The instigation of a controversial sex verification test by the International Amateur Athletics Federation for the 1966 European Athletics Championships saw many key women miss the tournament in protest, among them Press and Shchelkanova. This left Tikhomirova as the Soviet Union's sole representative in the pentathlon and she duly won the gold medal with a score of 4787 points, extending Soviet dominance in the event since 1954 (Aleksandra Chudina and Galina Bystrova being her predecessors). She defeated West Germany's Heide Rosendahl by a margin of 22 points.

===Olympic competition===
The retirement of Irina Press in 1967 saw Tikhomirova enter a period of success. At the national Spartakiade in 1967 she won with a score of 4946 points –a new personal high. She ranked third internationally that season, just three points behind world leaders Ingrid Becker and Annamária Tóth. She surpassed five thousand points for the pentathlon for the first time in the 1968 season, with her score of 5008 points in Nalchik.

Nationally, she was defeated by Galina Sofina, who also managed beyond the 5000-mark. Both were selected to represent the Soviet Union in the pentathlon at the 1968 Mexico City Olympics. Sofina faltered and did not finish the final 200 metres event. Tikhomirova achieved a score of 4927 points and was knocked out of the bronze medal spot by Tóth and ended the competition in fourth place. Becker won the gold while another European, Liese Prokop, was the silver medallist.

Tikhomirova had four straight pentathlon wins at national level from 1969 to 1972, including a championship best of 5120 at the 1971 Spartakiade, which was never bettered (the heptathlon replaced the pentathlon the programme in 1981). She remained among the world's best in her event, but narrowly missed out on further medals in the rest of her career, placing fourth at the 1969 European Athletics Championships and fifth at both the 1971 European Athletics Championships and 1972 Summer Olympics.

===Later career===
A lifetime best of 5234 points came for Tikhomirova in Nalchik in the 1971 season. She also won the 100 metres hurdles title at the Soviet indoor championships that year – her only non-combined events title. At national level she was succeeded by Nadiya Tkachenko, who went on to become Olympic champion. In her final year of competition in 1973 she has a season's best 4754 points, which gave her a career high on the world rankings in second place behind East Germany's Burglinde Pollak.

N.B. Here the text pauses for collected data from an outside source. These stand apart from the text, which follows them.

-- ==== Sys2Proof/Machine/Events.lean ====
section
/-! DEFINITION. Event records handed on (R75), the worst-event list (R82) and the Slip rule (R83). -/

namespace Sys2Proof.Machine

/-! ## The worst-event list (R82) -/

/-- An admitted event as the list keeps it. -/
def EventRecord.worst (r : EventRecord) : WorstEntry :=
  ⟨r.number, r.start, r.halves, r.durationMs, r.residual, r.cls⟩

/-- An entry leaves the list before another: a higher residual, or an equal one and a higher number. -/
def leavesBefore (a b : WorstEntry) : Bool :=
  decide (b.residual < a.residual) || (a.residual == b.residual && decide (b.number < a.number))

/-- The entry with the highest residual, and among equals the highest number. -/
def highest : List WorstEntry → Option WorstEntry
  | [] => none
  | e :: es => match highest es with
    | none => some e
    | some h => if leavesBefore e h then some e else some h

/-- The list after an admitted event (R82), in event-number order. -/
def enterWorst (l : List WorstEntry) (e : WorstEntry) : List WorstEntry :=
  if l.length < Config.worstMax then l ++ [e]
  else match highest l with
    | none => l
    | some h => if e.residual < h.residual then l.filter (· != h) ++ [e] else l

/-! ## The Slip rule (R83) -/

/-- The rule calls for a slip. -/
def callsSlip (o : SiteOptions) (r : EventRecord) : Bool :=
  match o.slipRule with
  | .off => false
  | .interruptions => decide (r.cls = .interruption)
  | .depth => decide (r.residual < o.slipDepth)

/-- The slips-skipped counter of a site (R18). -/
def Site.countSlip (x : Site) : Site :=
  { x with counters := { x.counters with slipsSkipped := satAdd x.counters.slipsSkipped 1 } }

/-- A slip that met a full queue (R83). -/
def State.skipSlip (s : State) (x : Site) (r : EventRecord) : State :=
  (s.modLabel r.site Site.countSlip).putAnchored r.site (.ownEvent r.number)
    (.slipSkipped r.number (satAdd x.counters.slipsSkipped 1))

/-- The Slip rule is tested (R83). -/
def State.testSlip (s : State) (r : EventRecord) : State :=
  match s.siteOf r.site with
  | none => s
  | some x =>
    if callsSlip x.options r then
      match s.requestSlip r.site r with
      | some t => t
      | none => s.skipSlip x r
    else s

/-! ## Handing on (R75) -/

/-- An outcome that can no longer change. -/
def CaptureOutcome.final (o : CaptureOutcome) : Bool := decide (o ≠ .collecting)

/-- The site's part in an admitted event record (steps 1 and 2 of R75). -/
def Site.admitEvent (x : Site) (r : EventRecord) : Site :=
  { x with
    counters := { x.counters with events := satAdd x.counters.events 1 }
    sag := { x.sag with worst := enterWorst x.sag.worst r.worst } }

/-- The head of the admission list leaves it. -/
def Site.popAdmission (x : Site) : Site := { x with sag := { x.sag with admission := x.sag.admission.drop 1 } }

/-- A record is handed to the store, and what follows its admission (R75). -/
def State.handOn (s : State) (r : EventRecord) : State :=
  let a := (s.modLabel r.site Site.popAdmission).admitRecord .events (.event r)
  if a.2 then (a.1.modLabel r.site (·.admitEvent r)).testSlip r else a.1

/-- The record at the head of a site's admission list whose capture outcomes are final (R75). -/
def State.readyRecord (s : State) (label : Nat) : Option EventRecord :=
  ((s.siteOf label).bind fun x => x.sag.admission.head?).filter fun r => r.onset.final && r.recovery.final

/-- Every event of a site's list whose turn has come is handed on (R75); the fuel is the list's length. -/
def State.handOnAll : Nat → State → Nat → State
  | 0, s, _ => s
  | fuel + 1, s, label =>
    match s.readyRecord label with
    | none => s
    | some r => State.handOnAll fuel (s.handOn r) label

/-- EVENT_RECORD_HANDED_ON (R75): the record at the head of a site's admission list is handed on when its
outcomes are final. -/
def execEventRecordHandedOn (label : Nat) (s : State) : Result :=
  match s.readyRecord label with
  | some r => .next (s.handOn r)
  | none => .next s

end Sys2Proof.Machine
end

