/-- READ_SITE (R17). -/
def execReadSite (label result : Nat) (s : State) : Result :=
  s.answer (.readSite label result) (·.readSite label result)

/-! ## Kit checks (R39, R40) -/

/-- The return state of a check (step 1 of R39). -/
def returnFor (st : SiteState) : ReturnState := if st = .paused then .paused else .drafted

/-- Step 3 of R39: a site that was not live starts the Front End and lead watch. -/
def State.checkStarts (s : State) (x : Site) : State :=
  if x.state = .paused then s else (s.startFrontEnd x.map).startWatch x.map

/-- The pulse that the Presence phase asks for (R42), and that of the first block when the Front End has
just started (R29). -/
def State.checkPulse (s : State) (x : Site) (levels : PerClamp Nat) : State :=
  if x.state = .paused then { s with fe := s.fe.pulse x.map levels } else s.firstPulse x levels

/-- Steps 1 to 5 of R39. -/
def State.beginCheck (s : State) (k : Fin 8) (x : Site) (levels : PerClamp Nat) : State :=
  let s1 := (s.modSite k fun y =>
    { y with state := .checking, returnState := some (returnFor x.state) }).checkStarts x
  let s2 := s1.checkPulse x levels
  { s2 with check := some (CheckRecord.fresh k x.map s2.fe.sense levels s.now) }.put x.label
    (.checkStarted (returnFor x.state) x.wiring x.options x.version)

/-- Start Check as the Kit Check Unit takes it (R39). -/
def State.startCheck (s : State) (label : Nat) (levels : PerClamp Nat) : Answer :=
  s.judgeSite label true fun k x =>
    match x.state with
    | .checking => refuse s .wrongState
    | .surveying => refuse s .wrongState
    | .closed => refuse s .wrongState
    | .drafted | .ready | .paused =>
      if s.otherLive k then refuse s .siteLive else accept (s.beginCheck k x levels) []

/-- START_CHECK (R39). -/
def execStartCheck (label : Nat) (levels : PerClamp Nat) (s : State) : Result :=
  s.answer (.startCheck label) (·.startCheck label levels)

/-- Cancel Check as the Kit Check Unit takes it (R40). -/
def State.cancelCheck (s : State) (label : Nat) : Answer :=
  s.judgeSite label true fun _ x =>
    match x.state, s.check with
    | .checking, some c => accept (s.breakCheck c .cancelled) []
    | _, _ => refuse s .wrongState

/-- CANCEL_CHECK (R40). -/
def execCancelCheck (label : Nat) (s : State) : Result := s.answer (.cancelCheck label) (·.cancelCheck label)

/-! ## Set Clock (R36) -/

/-- Set Clock as the Front End takes it (R36). -/
def State.setClock (s : State) (sec ms : Nat) : Answer :=
  if 999 < ms ∨ 4294967295 < sec then refuse s .badValue
  else if s.liveSlot.isSome then refuse s .siteLive
  else accept ({ s with clock := ⟨sec, ms, false⟩ }.put 0 (.clockSet s.clock ⟨sec, ms, false⟩))
    (timeBlock s.clock)

/-- SET_CLOCK (R36). -/
def execSetClock (sec ms : Nat) (s : State) : Result := s.answer (.setClock sec ms) (·.setClock sec ms)

/-! ## Snapshot (R80) -/

/-- A site whose Front End will keep running (R80). -/
def snapshotAllowed (x : Site) : Bool :=
  match x.state with
  | .surveying | .paused => true
  | .checking => decide (x.returnState = some .paused)
  | .drafted | .ready | .closed => false

/-- Snapshot as the Sag Monitor takes it (R80). -/
def State.snapshot (s : State) (label : Nat) : Answer :=
  s.judgeSite label true fun _ x =>
    if ¬ snapshotAllowed x then refuse s .wrongState
    else match (s.claim .snapshot x.label 0).2 with
      | none => refuse s .trackerBusy
      | some k => accept (s.claim .snapshot x.label 0).1 (byte k.val ++ zeros 3 ++ timeBlock s.clock)

/-- SNAPSHOT (R80). -/
def execSnapshot (label : Nat) (s : State) : Result := s.answer (.snapshot label) (·.snapshot label)

/-! ## Add Note (R110, R111) -/

/-- The anchor that a note's request gives; none when the request is none of the three (R110, 11.4:
numbered None 255, Auto 0, Event 1). -/
inductive NoteAnchor where
  | none
  | auto
  | event (n : Nat)
  deriving DecidableEq, Repr

def parseNoteAnchor (request event : Nat) : Option NoteAnchor :=
  match request with
  | 0 => some .auto
  | 1 => some (.event event)
  | 255 => some .none
  | _ => Option.none

/-- A named event exists for a note's journal; the device journal has none (step 3 of R110). -/
def State.eventNamed (s : State) (label n : Nat) : Bool :=
  match s.siteOf label with
  | some x => decide (label ≠ 0 ∧ 1 ≤ n ∧ n < x.sag.nextEvent)
  | none => false

/-- The anchor written into a note (R111). -/
def State.noteAnchor (s : State) (label : Nat) : NoteAnchor → Anchor
  | .none => .none
  | .auto => s.autoAnchor label
  | .event n => .namedEvent n

/-- A note's refusals of steps 1 to 3 of R110; the anchor to write when none applies. -/
def State.judgeNote (s : State) (b : AddNoteBody) : Except ResultCode Anchor :=
  match parseNoteAnchor b.request b.event with
  | none => .error .badValue
  | some a =>
    if 480 < b.textLength ∨ b.text.length < b.textLength then .error .badValue
    else if b.label ≠ 0 ∧ (s.findSlot b.label).isNone then .error .unknownSite
    else match a with
      | .event n =>
        if s.eventNamed b.label n then .ok (.namedEvent n) else .error .badAnchor
      | .none => .ok (s.noteAnchor b.label .none)
      | .auto => .ok (s.noteAnchor b.label .auto)

/-- The site is Closed: a note to it carries the Late flag (R111). -/
def State.isClosed (s : State) (label : Nat) : Bool :=
  match s.siteOf label with
  | some x => decide (x.state = .closed)
  | none => false

/-- The lost total of a journal (R101, R111). -/
def State.lostTotal (s : State) (label : Nat) : Nat :=
  if label = 0 then s.device.lostTotal else ((s.siteOf label).map (·.counters.lostJournal)).getD 0

/-- The result area of Add Note (R111, 11.4). -/
def noteArea (sequence : Nat) (a : Anchor) (t : Time) (lost : Nat) : List Byte :=
  le 4 sequence ++ byte a.numbers.1 ++ zeros 3 ++ le 4 a.numbers.2 ++ timeBlock t ++ le 4 lost

/-- Add Note as the Journal takes it (R110, R111). -/
def State.addNote (s : State) (b : AddNoteBody) : Answer :=
  match s.judgeNote b with
  | .error c => refuse s c
  | .ok a =>
    let r := s.enter ⟨b.label, a, b.author, s.isClosed b.label,
      .note ((b.text.take b.textLength).map textByte)⟩
    match r.2 with
    | some n => accept r.1 (noteArea n a s.clock (r.1.lostTotal b.label))
    | none => ⟨r.1, .journalFull, noteArea 0 .none s.clock (r.1.lostTotal b.label)⟩

/-- ADD_NOTE (R110). -/
def execAddNote (b : AddNoteBody) (s : State) : Result := s.answer (.addNote b) (·.addNote b)

end Sys2Proof.Machine
end

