/-- BUSY_RISE drops Strobe; BUSY_FALL ends the byte, and the next one is strobed; the last one ends the frame
and its line (R150, R153, R155), or only the frame when a link Stop has abandoned it (R156). Without a frame
BUSY_RISE takes the line out of Ready, and BUSY_FALL clears a stall declared with Busy high and lets a held job
go on when the line is Ready again (R149, R151, R152). By the model's choice a fall leaves a stall declared with
Busy low (log 33), and a cancel that ends a job at its last line counts that copy (log 32). -/
def Obligations.BusyMovesTheFrame : Prop :=
  (∀ (dt : Nat) (s : State), s.print.frame = none →
    (∀ p, s.print.busy = false → p = { s.print with busy := true, strobe := false } →
      ∃ t, exec (.busyRise dt) s = .next t ∧ t.print.busy = true ∧ t.print.strobe = false ∧ t.print.frame = none
        ∧ t.print.line = p.judge ∧ t.print.line ≠ .ready ∧ OnlyPrinter s t dt)
    ∧ (∀ p, s.print.busy = true → p = { s.print with
        busy := false, stall := s.print.stall.filter (·.busyLow) } →
      ∃ t, exec (.busyFall dt) s = .next t ∧ t.print.busy = false ∧ t.print.stall = p.stall
        ∧ (p.judge ≠ .ready → t.print.line = p.judge ∧ t.print.frame = none)
        ∧ (p.judge = .ready → (t.print.line = .ready ∨ t.print.line = .sending)
          ∧ ∀ j, j ∈ t.print.jobs → j.state ≠ .held .paper ∧ j.state ≠ .held .heat)
        ∧ OnlyPrinter s t dt))
  ∧ ∀ (dt : Nat) (s : State) (f : Frame), s.print.frame = some f → s.print.judged = true →
    (s.print.busy = false → exec (.busyRise dt) s = .next { s.elapse dt with
      print := PrintEngine.setLine { s.print with busy := true, strobe := false } })
    ∧ (∀ a b rest, s.print.busy = true → f.bytes = a :: b :: rest → exec (.busyFall dt) s = .next
      { s.elapse dt with print := { s.print with
        busy := false, stall := s.print.stall.filter (·.busyLow)
        data := b, strobe := true, frame := some ⟨b :: rest, s.up + dt, false⟩ } })
    ∧ (∀ a j, s.print.busy = true → f.bytes = [a] → f.abandoned = false → s.print.current = some j →
      ∃ u : State, u = { s.elapse dt with print := PrintEngine.setLine { s.print with
          busy := false, stall := s.print.stall.filter (·.busyLow), frame := none } }
        ∧ ∀ j', u.print.current = some j' → exec (.busyFall dt) s = .next (u.completeLine j').work)
    ∧ (∀ a, s.print.busy = true → f.bytes = [a] → f.abandoned = true →
      ∃ u : State, u = { s.elapse dt with print := PrintEngine.setLine { s.print with
          busy := false, stall := s.print.stall.filter (·.busyLow), frame := none } }
        ∧ exec (.busyFall dt) s = .next u.work ∧ (s.print.jobs = [] → exec (.busyFall dt) s = .next u))
    ∧ ∀ (u : State) (j : Job),
      (∀ n, { j with lines := j.lines + 1 }.advance = some n → j.cancelPending = false →
        u.completeLine j = { u with print := { u.print with
          jobs := u.print.jobs.map fun k => if k.number = j.number then n else k } })
      ∧ (∀ n, { j with lines := j.lines + 1 }.advance = some n → j.cancelPending = true →
        u.completeLine j = u.endJob n .cancelledOrder (n.copy - 1))
      ∧ ({ j with lines := j.lines + 1 }.advance = none → j.cancelPending = true →
        u.completeLine j = u.endJob { j with lines := j.lines + 1 } .cancelledOrder j.copy)
      ∧ ({ j with lines := j.lines + 1 }.advance = none → j.cancelPending = false → j.copies ≤ j.copy →
        u.completeLine j = u.endJob { j with lines := j.lines + 1 } .done j.copy)
      ∧ ({ j with lines := j.lines + 1 }.advance = none → j.cancelPending = false → j.copy < j.copies →
        u.completeLine j = { u with print := { u.print with
          jobs := u.print.jobs.map fun k => if k.number = j.number then { j with
            lines := j.lines + 1, copy := j.copy + 1, item := 1, line := 1, content := none } else k } })
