theorem State.offerCapture_quiet (s : State) (site : Nat) (p : Nat → List CapturePiece) :
    Quiet s (s.offerCapture site p).1 := by
  unfold State.offerCapture
  split
  · exact Quiet.refl s
  · dsimp only
    split
    · refine Quiet.trans ?_ (State.addRecords_quiet _ _ _)
      exact State.modLabel_quiet s site fun _ => rfl
    · exact (State.countLost_quiet s _ _).trans (State.modLabel_quiet _ _ (Site.countLostRecord_keeps _))

theorem State.judgePage_quiet (s : State) (r : WRef) : Quiet s (s.judgePage r).1 := by
  unfold State.judgePage
  dsimp only
  split_ifs <;> exact Quiet.of rfl rfl rfl rfl rfl

theorem State.judgePages_quiet (rs : List WRef) (s : State) : Quiet s (s.judgePages rs).1 := by
  induction rs generalizing s with
  | nil => exact Quiet.refl s
  | cons r rs ih => exact (State.judgePage_quiet s r).trans (ih _)

theorem State.pagesLowTest_quiet (s : State) (n : Nat) : Quiet s (s.pagesLowTest n) := by
  unfold State.pagesLowTest
  exact Quiet.ite (State.raise_quiet s _) (Quiet.refl s)

theorem State.startDelivery_quiet (s : State) (st : Stream) : Quiet s (s.startDelivery st) := by
  unfold State.startDelivery
  refine Quiet.ite ?_ (Quiet.refl s)
  split
  · exact Quiet.refl s
  · exact Quiet.after (State.pagesLowTest_quiet _ _) rfl rfl rfl rfl rfl

theorem State.nextStage_quiet (s : State) (st : Stream) (d : Delivery) : Quiet s (s.nextStage st d) := by
  unfold State.nextStage
  split <;> exact Quiet.of rfl rfl rfl rfl rfl

theorem State.publish_quiet (s : State) (st : Stream) (d : Delivery) : Quiet s (s.publish st d) :=
  Quiet.ofLink rfl rfl rfl rfl rfl

/-! ## The Front End and limits -/

theorem State.rechoose_quiet (s : State) (m : ChannelMap) (c : ReferenceCause) : Quiet s (s.rechoose m c) := by
  unfold State.rechoose
  split
  · exact Quiet.after (State.put_quiet _ _ _) rfl rfl rfl rfl rfl
  · exact Quiet.refl s

theorem State.noteMapChange_quiet (s : State) (a b : ChannelMap) : Quiet s (s.noteMapChange a b) := by
  unfold State.noteMapChange
  exact Quiet.ite (Quiet.of rfl rfl rfl rfl rfl) (Quiet.refl s)

theorem State.applyLimits_quiet (s : State) (k : Fin 8) (l : Limits) : Quiet s (s.applyLimits k l) := by
  unfold State.applyLimits
  split
  · exact Quiet.refl s
  · refine Quiet.trans ?_ (State.put_quiet _ _ _)
    exact State.modSite_quiet s k fun _ => rfl

theorem State.applyPending_quiet (s : State) (k : Fin 8) : Quiet s (s.applyPending k) := by
  unfold State.applyPending
  split
  · exact State.applyLimits_quiet s k _
  · exact Quiet.refl s

/-! ## The Sag Monitor -/

theorem State.claim_quiet (s : State) (c : CaptureKind) (site event : Nat) : Quiet s (s.claim c site event).1 := by
  unfold State.claim
  split
  · exact Quiet.refl s
  · exact Quiet.of rfl rfl rfl rfl rfl

theorem State.closeEvent_quiet (s : State) (k : Fin 8) (c : EndCause) (fin : Stamp) (n : Nat)
    (o : CaptureOutcome) : Quiet s (s.closeEvent k c fin n o) := by
  unfold State.closeEvent
  split
  · refine Quiet.trans ?_ (State.raise_quiet _ _)
    refine Quiet.trans ?_ (State.modSite_quiet _ k fun _ => rfl)
    exact Quiet.of rfl rfl rfl rfl rfl
  · exact Quiet.refl s

theorem State.closeEventByOrder_quiet (s : State) (k : Fin 8) (c : EndCause) :
    Quiet s (s.closeEventByOrder k c) := by
  unfold State.closeEventByOrder
  split
  · exact State.closeEvent_quiet s k c _ _ _
  · exact Quiet.refl s

theorem State.openEventNow_quiet (s : State) (k : Fin 8) (x : Site) (v : PerInput (Option Nat))
    (l : List Input) : Quiet s (s.openEventNow k x v l) := by
  unfold State.openEventNow
  dsimp only
  refine Quiet.trans ?_ (State.raise_quiet _ _)
  refine Quiet.trans ?_ (State.modSite_quiet _ k fun _ => rfl)
  exact (State.claim_quiet s .onset x.label x.sag.nextEvent).before rfl rfl rfl rfl rfl

theorem State.classTest_quiet (s : State) (x : Site) (v : PerInput (Option Nat)) : Quiet s (s.classTest x v) := by
  unfold State.classTest
  split
  · exact Quiet.refl s
  · refine Quiet.ite (Quiet.ite ?_ (Quiet.of rfl rfl rfl rfl rfl)) (Quiet.refl s)
    exact Quiet.after (State.wakeRequest_quiet _ _) rfl rfl rfl rfl rfl

theorem State.recoveryTest_quiet (s : State) (k : Fin 8) (x : Site) (ms : List Member) :
    Quiet s (s.recoveryTest k x ms) := by
  unfold State.recoveryTest
  split
  · exact Quiet.refl s
  · refine Quiet.ite (Quiet.of rfl rfl rfl rfl rfl) (Quiet.ite (State.closeEvent_quiet s k _ _ _ _) ?_)
    exact Quiet.after ((State.claim_quiet _ _ _ _).trans (State.closeEvent_quiet _ k _ _ _ _))
      rfl rfl rfl rfl rfl

theorem State.eventTakes_quiet (s : State) (k : Fin 8) (x : Site) (v : PerInput (Option Nat))
    (l : List Input) : Quiet s (s.eventTakes k x v l) := by
  unfold State.eventTakes
  split
  · exact Quiet.of rfl rfl rfl rfl rfl
  · exact Quiet.ite (Quiet.refl s) (State.openEventNow_quiet s k x v l)

theorem State.takeValueSet_quiet (s : State) (k : Fin 8) (x : Site) (v : PerInput (Option Nat)) :
    Quiet s (s.takeValueSet k x v) := by
  unfold State.takeValueSet
  dsimp only
  refine Quiet.trans ?_ (State.recoveryTest_quiet _ k x _)
  refine Quiet.trans ?_ (State.classTest_quiet _ x v)
  refine Quiet.trans ?_ (State.eventTakes_quiet _ k x v _)
  exact Quiet.of rfl rfl rfl rfl rfl

theorem State.eventLoses_quiet (s : State) (k : Fin 8) (i : Input) (a : Bool) : Quiet s (s.eventLoses k i a) := by
  unfold State.eventLoses
  split
  · exact Quiet.refl s
  · refine Quiet.ite ?_ (Quiet.refl s)
    refine Quiet.ite (Quiet.of rfl rfl rfl rfl rfl) (Quiet.ite (Quiet.of rfl rfl rfl rfl rfl) ?_)
    exact Quiet.after (State.closeEvent_quiet _ k _ _ _ _) rfl rfl rfl rfl rfl

theorem State.sagLoses_quiet (s : State) (k : Fin 8) (i : Input) (a : Bool) : Quiet s (s.sagLoses k i a) := by
  unfold State.sagLoses
  split
  · exact Quiet.refl s
  · exact Quiet.after (State.eventLoses_quiet _ k i a) rfl rfl rfl rfl rfl

theorem State.sagReturns_quiet (s : State) (i : Input) : Quiet s (s.sagReturns i) := by
  unfold State.sagReturns
  split <;> exact Quiet.of rfl rfl rfl rfl rfl

theorem State.setOutcome_quiet (s : State) (site : Nat) (c : CaptureKind) (n : Nat) (o : CaptureOutcome) :
    Quiet s (s.setOutcome site c n o) := by
  unfold State.setOutcome
  dsimp only
  refine Quiet.trans ?_ (State.modLabel_quiet _ _ fun _ => rfl)
  split
  · exact Quiet.ite (Quiet.of rfl rfl rfl rfl rfl) (Quiet.refl s)
  · exact Quiet.refl s

theorem State.finishCapture_quiet (s : State) (k : Fin 4) (t : Tracker) (o : CaptureOutcome) :
    Quiet s (s.finishCapture k t o) := by
  unfold State.finishCapture
  split
  · exact State.setOutcome_quiet s _ _ _ _
  · exact State.setOutcome_quiet s _ _ _ _
  · exact State.put_quiet s _ _

theorem State.abandonTracker_quiet (s : State) (site : Nat) (k : Fin 4) : Quiet s (s.abandonTracker site k) := by
  unfold State.abandonTracker
  split
  · exact Quiet.refl s
  · refine Quiet.ite ?_ (Quiet.refl s)
    exact Quiet.after (State.finishCapture_quiet _ _ _ _) rfl rfl rfl rfl rfl

theorem State.abandonTrackers_quiet (s : State) (site : Nat) : Quiet s (s.abandonTrackers site) := by
  unfold State.abandonTrackers trackerNumbers
  simp only [List.foldl]
  exact (((State.abandonTracker_quiet s site _).trans (State.abandonTracker_quiet _ site _)).trans
    (State.abandonTracker_quiet _ site _)).trans (State.abandonTracker_quiet _ site _)

/-! ## The Interval Aggregator -/

theorem State.openInterval_quiet (s : State) (k : Fin 8) (t : Time) : Quiet s (s.openInterval k t) := by
  unfold State.openInterval
  split <;> exact Quiet.of rfl rfl rfl rfl rfl

theorem State.admitInterval_quiet (s : State) (iv : Interval) (x : Site) (c : IntervalEnd) (n : Nat)
    (e : Bool) : Quiet s (s.admitInterval iv x c n e) := by
  unfold State.admitInterval
  dsimp only
  have h : Quiet s _ := (State.modSite_quiet s iv.slot (f := fun y => { y with nextInterval := x.nextInterval + 1 })
    fun _ => rfl).trans (State.admitRecord_quiet _ .intervals
      (.interval (iv.toRecord x.nextInterval c n e)))
  exact Quiet.ite (h.trans (State.modSite_quiet _ _ fun _ => rfl)) h

theorem State.closeInterval_quiet (s : State) (c : IntervalEnd) (n : Nat) (e : Bool) :
    Quiet s (s.closeInterval c n e) := by
  unfold State.closeInterval
  split
  · exact Quiet.of rfl rfl rfl rfl rfl
  · dsimp only
    refine Quiet.ite (Quiet.of rfl rfl rfl rfl rfl) ?_
    exact Quiet.after (State.admitInterval_quiet _ _ _ _ _ _) rfl rfl rfl rfl rfl

theorem State.closeIntervalByOrder_quiet (s : State) (c : IntervalEnd) : Quiet s (s.closeIntervalByOrder c) := by
  unfold State.closeIntervalByOrder
  split
  · exact Quiet.refl s
  · exact State.closeInterval_quiet s _ _ _

theorem State.intervalTakes_quiet (s : State) (b : BlockResult) : Quiet s (s.intervalTakes b) := by
  unfold State.intervalTakes
  split <;> exact Quiet.of rfl rfl rfl rfl rfl

theorem State.boundary_quiet (s : State) (iv : Interval) (b : BlockResult) (c : IntervalEnd) (n : Nat)
    (e : Bool) (t : Time) : Quiet s (s.boundary iv b c n e t) := by
  unfold State.boundary
  dsimp only
  refine Quiet.trans (((State.closeInterval_quiet s c n e).trans (State.applyPending_quiet _ iv.slot)).trans
    (State.openInterval_quiet _ iv.slot t)) ?_
  refine Quiet.after (State.intervalTakes_quiet _ b) rfl rfl rfl rfl rfl

theorem State.takeBlock_quiet (s : State) (b : BlockResult) : Quiet s (s.takeBlock b) := by
  unfold State.takeBlock
  split
  · exact Quiet.refl s
  · exact Quiet.ite (State.boundary_quiet s _ b _ _ _ _)
      (Quiet.ite (State.intervalTakes_quiet s b) (State.boundary_quiet s _ b _ _ _ _))

/-! ## The kit check and lead watch -/

theorem State.afterCheck_quiet (s : State) (k : Fin 8) (x : Site) (r : ReturnState) (v : CheckVerdict)
    (o : Conclusion) (rep : CheckReport) : Quiet s (s.afterCheck k x r v o rep) := by
  have hput (t : State) : Quiet t ((t.put x.label (.checkReport rep)).raise .check) :=
    (State.put_quiet t _ _).trans (State.raise_quiet _ _)
  unfold State.afterCheck
  dsimp only
  split
  · exact hput s
  · refine Quiet.trans ?_ (State.applyPending_quiet _ k)
    refine Quiet.trans ?_ (hput _)
    exact Quiet.of rfl rfl rfl rfl rfl
  · have h : Quiet s (s.noteMapChange x.map o.map) := State.noteMapChange_quiet s x.map o.map
    refine Quiet.ite (Quiet.trans ?_ (State.rechoose_quiet _ _ _)) ?_ <;>
      refine Quiet.trans ?_ (hput _) <;> exact h.before rfl rfl rfl rfl rfl

theorem State.endCheck_steady (s : State) (c : CheckRecord) (v : CheckVerdict) (b : Bool) (o : Conclusion) :
    Steady s (s.endCheck c v b o) := by
  unfold State.endCheck
  split
  · exact Steady.of rfl rfl rfl rfl
  · dsimp only
    refine Steady.trans ?_ (State.afterCheck_quiet _ _ _ _ _ _ _).steady
    refine Steady.trans ?_ (State.modSite_steady _ c.slot _)
    exact Steady.of rfl rfl rfl rfl

theorem State.breakCheck_steady (s : State) (c : CheckRecord) (v : CheckVerdict) :
    Steady s (s.breakCheck c v) := by
  unfold State.breakCheck
  split
  · exact Steady.of rfl rfl rfl rfl
  · exact State.endCheck_steady s c v _ _

theorem State.breakOnLead_steady (s : State) (i : Input) : Steady s (s.breakOnLead i) := by
  unfold State.breakOnLead
  split
  · exact Steady.ite (State.breakCheck_steady s _ _) (Steady.refl s)
  · exact Steady.refl s

theorem State.checkBlock_steady (s : State) (x : Site) (b : BlockResult) (began fin : Stamp) :
    Steady s (s.checkBlock x b began fin) := by
  unfold State.checkBlock
  split
  · exact Steady.refl s
  · dsimp only
    exact Steady.ite (State.breakCheck_steady s _ _) (Steady.of rfl rfl rfl rfl)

After her retirement from active athletics she focused on coaching. She was given the Honoured Master of Sports for her efforts and trained high jumper Tatyana Denisova, among others.

==National titles==
- Soviet Spartakiade
  - Pentathlon: 1967, 1971
- Soviet Athletics Championships
  - Pentathlon: 1969, 1970, 1972
- Soviet Indoor Athletics Championships
  - 100 m hurdles: 1971

==International competitions==
| 1966 | European Championships | Budapest, Hungary | 1st | Pentathlon | 4787 pts |
| 1968 | Olympic Games | Mexico City, Mexico | 4th | Pentathlon | 4927 pts |
| 1969 | European Championships | Athens, Greece | 4th | Pentathlon | 4715 pts |
| 1971 | European Championships | Helsinki, Finland | 5th | Pentathlon | 4986 pts |
| 1972 | Olympic Games | Munich, West Germany | 5th | Pentathlon | 4597 pts |

| Year | Competition | Venue | Position | Event | Notes |
|---|---|---|---|---|---|
| 1966 | European Championships | Budapest, Hungary | 1st | Pentathlon | 4787 pts |
| 1968 | Olympic Games | Mexico City, Mexico | 4th | Pentathlon | 4927 pts |
| 1969 | European Championships | Athens, Greece | 4th | Pentathlon | 4715 pts |
| 1971 | European Championships | Helsinki, Finland | 5th | Pentathlon | 4986 pts |
| 1972 | Olympic Games | Munich, West Germany | 5th | Pentathlon | 4597 pts |

==See also==
- List of European Athletics Championships medalists (women)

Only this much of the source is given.